Trying not to lose my mind is proving to be difficult. Tomorrow is New Years Eve. I was going to stay home and let Miles go out. He went out on Halloween and told me I could go out on New Years. I've decided to take him up on his offer because I am losing MY MIND! I think I took him by surprise (maybe because its last minute?). I feel bad but I need to get out, a child may get harmed. I AM KIDDING. Put the phone down. I'm just cooped up.

So try to picture this: J and I next to the Christmas tree the other night. He says to me....

J: Mom isn't the night sky lovely (mind you we are inside).
Me: Um yes?
J: But there is something really strange about it!!
Me: Uh there is?
J: YES, it unleashes THE BEAST IN ME... and grabs my face and lays a wet one on me (a kiss).

So before bed I asked J about that. He tells me that he just felt a lot of love for me, "thats all mom".

I don't know about you, but that will get me through at least another week.

Edited to say: I'm not near as healthy as I sound -- I've hide in the woman cave for a large majority of time lately!

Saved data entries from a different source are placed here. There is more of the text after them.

-- ==== Sys2Proof/Machine/Dispatch.lean ====
section
/-! DEFINITION. The dispatch: one arm per row of spec/opcode_table.json, each one call of that instruction's meaning. -/

namespace Sys2Proof.Machine

open Sys2Proof

def exec (i : Instr) (s : State) : Host.Outcome State Fault Refusal :=
  match i with
  | .sealCmd tagbits klen => Sys2Proof.Machine.execSeal tagbits klen s
  | .openCmd tagbits klen => Sys2Proof.Machine.execOpen tagbits klen s
  | .validate => Sys2Proof.Machine.execValidate s
  | .deriveH => Sys2Proof.Machine.execDeriveH s
  | .j096 => Sys2Proof.Machine.execJ096 s
  | .nghInit => Sys2Proof.Machine.execNghInit s
  | .nghAbsorb => Sys2Proof.Machine.execNghAbsorb s
  | .nghLen => Sys2Proof.Machine.execNghLen s
  | .j0Take => Sys2Proof.Machine.execJ0Take s
  | .ctrInit => Sys2Proof.Machine.execCtrInit s
  | .ksBlock => Sys2Proof.Machine.execKsBlock s
  | .xorText => Sys2Proof.Machine.execXorText s
  | .ghInit => Sys2Proof.Machine.execGhInit s
  | .ghAad => Sys2Proof.Machine.execGhAad s
  | .ghCt => Sys2Proof.Machine.execGhCt s
  | .ghLen => Sys2Proof.Machine.execGhLen s
  | .maskJ0 => Sys2Proof.Machine.execMaskJ0 s
  | .tagForm => Sys2Proof.Machine.execTagForm s
  | .tagEmit => Sys2Proof.Machine.execTagEmit s
  | .tagCmp => Sys2Proof.Machine.execTagCmp s
  | .release => Sys2Proof.Machine.execRelease s
  | .zeroize => Sys2Proof.Machine.execZeroize s
  | .cleanup => Sys2Proof.Machine.execCleanup s
  | .gfmul a b => Sys2Proof.Machine.execGfmul a b s
  | .inc32 v => Sys2Proof.Machine.execInc32 v s
  | .ecall b => Sys2Proof.Machine.execEcall b s
  | .rd reg => Sys2Proof.Machine.execRd reg s
  | .rdKey => Sys2Proof.Machine.execRdKey s
  | .wrKey v => Sys2Proof.Machine.execWrKey v s
  | .wrNlen v => Sys2Proof.Machine.execWrNlen v s
  | .wrAlen v => Sys2Proof.Machine.execWrAlen v s
  | .wrTlen v => Sys2Proof.Machine.execWrTlen v s
  | .wrTagin v => Sys2Proof.Machine.execWrTagin v s
  | .wrStatus v => Sys2Proof.Machine.execWrStatus v s
  | .wrTagout reg v => Sys2Proof.Machine.execWrTagout reg v s
  | .wrCmd w => Sys2Proof.Machine.execWrCmd w s
  | .wrb sp off b => Sys2Proof.Machine.execWrb sp off b s
  | .rdbIn sp off => Sys2Proof.Machine.execRdbIn sp off s
  | .rdbDout off => Sys2Proof.Machine.execRdbDout off s
  | .reset => Sys2Proof.Machine.execReset s

end Sys2Proof.Machine
end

SO HA, how do ya like me now? Miles is off of work (since Christmas Eve until after the New Year). I am off of work and have no school. The kids are off of school. The house is a tad bit crowded. The woman cave is a good place to be *shrugs*. Just keepin' it real.

Edited to add: Al and I saw Curious Case of Benjamin Button. WOW.. just wow. Really good.

Edited to add: I'm done adding stuff now.